Ах да! Стой! Теперь я хочу поговорить на другую тему, объясни мне, каким макаром ты забеременела и, главное, узнала об этом за две недели, а? А то я логики не всасываю, физиология, что ли, поменялась, и у тебя, милая, после переноса каждую неделю «критические дни»? И ты во время переноса с собой «случайно» захватила пачку тестов на беременность?

– Ну, ты дурак, милый, я ж тебя этим поддержать хотела, мы ж с тобой планировали ребеночка до переноса, я и подумала, что эта весть тебе поможет быстрей выздороветь! Правда, забыла про твой дурацкий критический образ мышления.

Блин, и как такую женщину не обнять, не прижать к себе, она же ангел мой, ангел земной!

– Прости, милая Анюта, прости психа, прости дурака, прости долбо… прости, короче, меня.

Блин?! Какая, на хрен, Анюта? По ходу, Машка не просекла, уф, слава богу. Машкова гладит меня и смотрит на меня всепрощающе (за Анюту тоже или все-таки не просекла?), она видит во мне не грозного комдива, а просто больного, но любимого, глупого, но своего… И она права!

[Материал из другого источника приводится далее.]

-- ==== Sys2Proof/Machine/BitField.lean ====
section
/-! DEFINITION. The bit-field, shift, conditional-move and divide-step instructions EXTR, DEP, DSR, SHLA, CMR and DS
(44_computational_bitfield.md). -/

namespace Sys2Proof.Machine

/-- EXTR (R330): an out-of-range field is refused (R331). -/
def execExtr (r : BitVec 4) (optS optA : Bool) (len pos : BitVec 5) (b : BitVec 4) (s : State) : Host.Outcome State Fault Refusal :=
  conclude (encode (.extr r optS optA len pos b)) s (do
    needOrRefuse (fieldInRange (s.fieldPos optA pos) len) .bitFieldRange
    done (s.writeGr r (extractField (s.readGr b) (s.fieldPos optA pos) len optS)).advance)

/-- The source of DEP: the signed 4-bit immediate in the place of `b`, or `GR[b]` (R332, R334). -/
def State.depositSource (s : State) (optI : Bool) (b : BitVec 4) : Word := if optI then imm b else s.readGr b

/-- DEP (R332): an out-of-range field is refused (R333). -/
def execDep (r : BitVec 4) (optZ optA optI : Bool) (len pos : BitVec 5) (b : BitVec 4) (s : State) :
    Host.Outcome State Fault Refusal :=
  conclude (encode (.dep r optZ optA optI len pos b)) s (do
    needOrRefuse (fieldInRange (s.fieldPos optA pos) len) .bitFieldRange
    done (s.writeGr r
      (depositField (if optZ then 0 else s.readGr r) (s.depositSource optI b) (s.fieldPos optA pos) len)).advance)

/-- The pair `hi ‖ lo` shifted right by `n`, its low word (R335). -/
def doubleShift (hi lo : Word) (n : Nat) : Word := ((hi ++ lo : BitVec 64) >>> n).setWidth 32

/-- DSR (R335): `GR[b]` is the left part, `GR[a]` the right part. -/
def execDsr (r : BitVec 4) (optA : Bool) (shamt : BitVec 5) (a b : BitVec 4) (s : State) : Host.Outcome State Fault Refusal :=
  conclude (encode (.dsr r optA shamt a b)) s
    (done (s.writeGr r (doubleShift (s.readGr b) (s.readGr a) (s.fieldPos optA shamt))).advance)

/-- SHLA (R338, R339). -/
def execShla (r : BitVec 4) (optL optO : Bool) (sa : BitVec 2) (a b : BitVec 4) (s : State) : Host.Outcome State Fault Refusal :=
  conclude (encode (.shla r optL optO sa a b)) s (do
    trapIf (optO && shlaOverflow (s.readGr a) (s.readGr b) sa optL) (instrTrap .overflow (encode (.shla r optL optO sa a b)))
    done (s.writeGr r (shiftedValue (s.readGr a) sa + s.readGr b)).advance)

/-- CMR (R342): the codes 8..15 raise trap 5. -/
def execCmr (r : BitVec 4) (cond : MoveCond) (a b : BitVec 4) (s : State) : Host.Outcome State Fault Refusal :=
  conclude (encode (.cmr r cond a b)) s
    (match moveTest cond (s.readGr b) with
     | none => .error (.trap (instrTrap .illegalInstruction (encode (.cmr r cond a b))))
     | some true => done (s.writeGr r (s.readGr a)).advance
     | some false => done s.advance)

/-- DS (R350): "This spec gives DS no semantics"; refused (U10), log 25. -/
def execDs (r a b : BitVec 4) (s : State) : Host.Outcome State Fault Refusal :=
  conclude (encode (.ds r a b)) s (.error (.refuse .divideStep))

end Sys2Proof.Machine
end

Раздается воспитанный стук в дверь землянки, мы с Машей хором кричим:

– Войдите!

И в землянку входит Семенов, за ним радист, с телеграммой.

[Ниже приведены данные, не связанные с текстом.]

/-- STC: without a reservation, or on another word, one in `GR[r]` and nothing stored; on the reserved word the store and zero in
`GR[r]`; the reservation ends (40_memory_reference.md R222: decision D23 of the spec, log 20). -/
def Obligations.StoreConditionalResult : Prop :=
  ∀ (s : State) (r b : BitVec 4) (seg : BitVec 2) (ofs : BitVec 12),
    (s.lrValid = false →
      ∃ t, exec (.stc r seg ofs b) s = .next t ∧ t.readGr r = written r 1 ∧ Ends (isGr r) s t) ∧
    (∀ pa, s.lrValid = true →
      Reaches s true (s.dataSeg (segReg seg (s.readGr b + imm ofs))) (s.readGr b + imm ofs) .word pa →
      (pa ≠ s.lrAddr →
        ∃ t, exec (.stc r seg ofs b) s = .next t ∧ t.readGr r = written r 1 ∧ t.lrValid = false ∧
          Ends (fun p => isGr r p ∨ p = .reservation) s t) ∧
      (pa = s.lrAddr → region pa = .memory →
        ∃ t, exec (.stc r seg ofs b) s = .next t ∧ t.readGr r = 0 ∧ t.lrValid = false ∧ Stored s t pa .word (s.readGr r) ∧
          Ends (fun p => isGr r p ∨ p = .reservation ∨ (∃ a, inStore pa.toNat .word a ∧ p = .mem a) ∨ p = .instrCache ∨
            p = .dataCache) s t))

/-- The traps of a data access, in their order: alignment 17, TLB miss 12, access rights 14, protection id 15, page reference 16, each
with the instruction word, the segment id and the offset, and nothing done (20_memory.md R100, R101, R73, R102: decision D11 of the
spec, log 7). -/
def Obligations.DataAccessTraps : Prop :=
  ∀ (i : Instr) (s : State) (write : Bool) (seg : SegId) (ofs : Word) (n : Size), accessOf s i = some (write, seg, ofs, n) →
    (ofs.toNat % n.bytes ≠ 0 → Traps (exec i s) s 17 (some (encode i)) (some (seg.setWidth 32)) (some ofs)) ∧
    (ofs.toNat % n.bytes = 0 → s.pswD = true → tlbLookup s.dtlb seg (pageOf ofs) = none →
      Traps (exec i s) s 12 (some (encode i)) (some (seg.setWidth 32)) (some ofs)) ∧
    (∀ e, ofs.toNat % n.bytes = 0 → s.pswD = true → tlbLookup s.dtlb seg (pageOf ofs) = some e →
      ((if write then writeAllowed e.rights s.pswX else readAllowed e.rights s.pswX) = false →
        Traps (exec i s) s 14 (some (encode i)) (some (seg.setWidth 32)) (some ofs)) ∧
      ((if write then writeAllowed e.rights s.pswX else readAllowed e.rights s.pswX) = true → s.pidRefuses e seg = true →
        Traps (exec i s) s 15 (some (encode i)) (some (seg.setWidth 32)) (some ofs)) ∧
      ((if write then writeAllowed e.rights s.pswX else readAllowed e.rights s.pswX) = true → s.pidRefuses e seg = false →
        e.refTrap = true → Traps (exec i s) s 16 (some (encode i)) (some (seg.setWidth 32)) (some ofs)))

/-- The reserved access width takes trap 5 (20_memory.md R76: decision D8 of the spec, log 5). -/
def Obligations.ReservedWidthTraps : Prop :=
  ∀ (i : Instr) (s : State), namesReservedWidth i = true → Traps (exec i s) s 5 (some (encode i)) none none

/-- A misaligned LDA or STA takes trap 17 with segment 0 and the physical address (40_memory_reference.md R210, R213, R214). -/
def Obligations.AbsoluteAlignmentTraps : Prop :=
  ∀ (s : State) (r b : BitVec 4) (optM : Bool) (disp : Disp), s.pswX = false → (s.memOffset optM disp b).toNat % 4 ≠ 0 →
    Traps (exec (.lda r optM disp b) s) s 17 (some (encode (.lda r optM disp b))) (some 0) (some (s.memOffset optM disp b)) ∧
    Traps (exec (.sta r optM disp b) s) s 17 (some (encode (.sta r optM disp b))) (some 0) (some (s.memOffset optM disp b))

/-- A data access that passes its checks stops by name in the I/O space, which has no defined device, that of STC if its word is the
reserved one; a read of memory stops at a byte that nothing has written. LDA and STA in privileged mode, aligned, stop in the same
places (20_memory.md R85, 70_reset_and_hazards.md R503: the model's choices, logs 30 and 31; STC by decision D23 of the spec, log 20). -/
def Obligations.AccessesThatStop : Prop :=
  (∀ (i : Instr) (s : State) (write : Bool) (seg : SegId) (ofs : Word) (n : Size) (pa : PAddr),
    accessOf s i = some (write, seg, ofs, n) → Reaches s write seg ofs n pa →
    (region pa = .ioSpace → ((∃ r sel d b, i = .stc r sel d b) → pa = s.lrAddr) → exec i s = .refused .ioSpace) ∧
    (write = false → region pa = .memory → (∃ k < n.bytes, memByte s.mem (pa.toNat + k) = none) →
      exec i s = .fault .unwrittenMemory)) ∧
  (∀ (s : State) (r b : BitVec 4) (optM : Bool) (disp : Disp) (pa : PAddr), s.pswX = false →
    pa = (s.memOffset optM disp b).setWidth 34 → pa.toNat % 4 = 0 →
    (region pa = .ioSpace →
      exec (.lda r optM disp b) s = .refused .ioSpace ∧ exec (.sta r optM disp b) s = .refused .ioSpace) ∧
    (region pa = .memory → (∃ k < 4, memByte s.mem (pa.toNat + k) = none) →
      exec (.lda r optM disp b) s = .fault .unwrittenMemory))

/-! ### System control -/

/-- LDA, STA, MST, LDPA, ITLB, PTLB, PCA, DIAG and RFI take trap 6 in user mode, before anything else (45_system_control.md R360, R386:
PCA by decision D33 of the spec, log 28). -/
def Obligations.PrivilegedOperationTraps : Prop :=
  ∀ (i : Instr) (s : State), alwaysPrivileged i = true → s.pswX = true → Traps (exec i s) s 6 (some (encode i)) none none

/-- MR: reads of any register that is not reserved, writes of those the level allows, trap 7 for the others, and the reserved control
registers refused (45_system_control.md R361, R362: decision D14 of the spec, log 10; R56 and R49, log 32). -/
def Obligations.MoveRegisterResult : Prop :=
  ∀ (s : State) (r : BitVec 4) (n : BitVec 5) (m : BitVec 3),
    ((n = 3 ∨ (8 ≤ n.toNat ∧ n.toNat ≤ 15) ∨ n = 23) → ∀ optD,
      exec (.mr r optD true (n.setWidth 6)) s = .refused .reservedControlRegister) ∧
    (¬ (n = 3 ∨ (8 ≤ n.toNat ∧ n.toNat ≤ 15) ∨ n = 23) →
      (∃ t, exec (.mr r false true (n.setWidth 6)) s = .next t ∧ t.readGr r = written r (s.readCr n) ∧ Ends (isGr r) s t) ∧
      (s.pswX = false ∨ n = 2 →
        ∃ t, exec (.mr r true true (n.setWidth 6)) s = .next t ∧ Ends (fun p => p = .cr n) s t ∧
          t.readCr n = if n = 2 then ((s.readGr r).setWidth 5).setWidth 32 else s.readGr r) ∧
      (s.pswX = true → n ≠ 2 →
        Traps (exec (.mr r true true (n.setWidth 6)) s) s 7 (some (encode (.mr r true true (n.setWidth 6)))) none none)) ∧
    (∃ t, exec (.mr r false false (m.setWidth 6)) s = .next t ∧ t.readGr r = written r ((s.readSr m).setWidth 32) ∧
      Ends (isGr r) s t) ∧
    (s.pswX = false ∨ m.toNat < 5 →
      ∃ t, exec (.mr r true false (m.setWidth 6)) s = .next t ∧ Ends (fun p => p = .sr m) s t ∧
        t.readSr m = (s.readGr r).setWidth 16) ∧
    (s.pswX = true → 5 ≤ m.toNat →
      Traps (exec (.mr r true false (m.setWidth 6)) s) s 7 (some (encode (.mr r true false (m.setWidth 6)))) none none)

/-- MST: the old Z, D, P, E in `GR[r]`, the new ones by mode, trap 6 in user mode and trap 5 for mode 3 (45_system_control.md R366). -/
def Obligations.MoveStatusResult : Prop :=
  (∀ (r : BitVec 4) (mode : MstMode) (b : BitVec 4), encode (.mst r mode b) = 0x0B#6 ++ r ++ mode.toBits ++ 0#16 ++ b) ∧
  [MstMode.write, .set, .clear, .undefined].map MstMode.toBits = [0, 1, 2, 3] ∧
  ∀ (s : State) (r b : BitVec 4) (mode : MstMode),
    (s.pswX = true → Traps (exec (.mst r mode b) s) s 6 (some (encode (.mst r mode b))) none none) ∧
    (s.pswX = false → mode = .undefined → Traps (exec (.mst r mode b) s) s 5 (some (encode (.mst r mode b))) none none) ∧
    (s.pswX = false → mode ≠ .undefined →
      ∃ t, exec (.mst r mode b) s = .next t ∧ Ends (fun p => isGr r p ∨ isPsw0 12 15 p) s t ∧
        t.readGr r = written r ((field s.psw0 12 4).setWidth 32) ∧
        (mode = .write → field t.psw0 12 4 = field (s.readGr b) 28 4) ∧
        (mode = .set → field t.psw0 12 4 = field s.psw0 12 4 ||| b) ∧
        (mode = .clear → field t.psw0 12 4 = field s.psw0 12 4 &&& ~~~b))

– Привет, болезный, ну как там твоя героическая нога? – спрашивает Романыч.

– Не дождетесь, – отшучиваюсь я. Маша жестом приглашает сесть Семенова, а радист перебирает ногами, не терпится ему, значит.

– Ну, Генка, в чем дело? – спрашиваю я у Зворыкина (радиста нашего).

– Тут, товарищ командир, телеграмма с Центра.

– Читай, Зворыкин, тут все свои. – И тот читает:

«Одобряем разгром станции D., предлагаем разработать план аналогичного нападения на станцию Пушкевичи. Всем бойцам привет от генерал-майора Старыгина».

Блин, и эти прочитали мои мысли, однако тут сильно развито ясновидение, что ли, или Мессинг им подсказывает, а? А Кравцов, наверно, уже обратно возвращается на Юнкерсе своем, время-то два часа дня уже.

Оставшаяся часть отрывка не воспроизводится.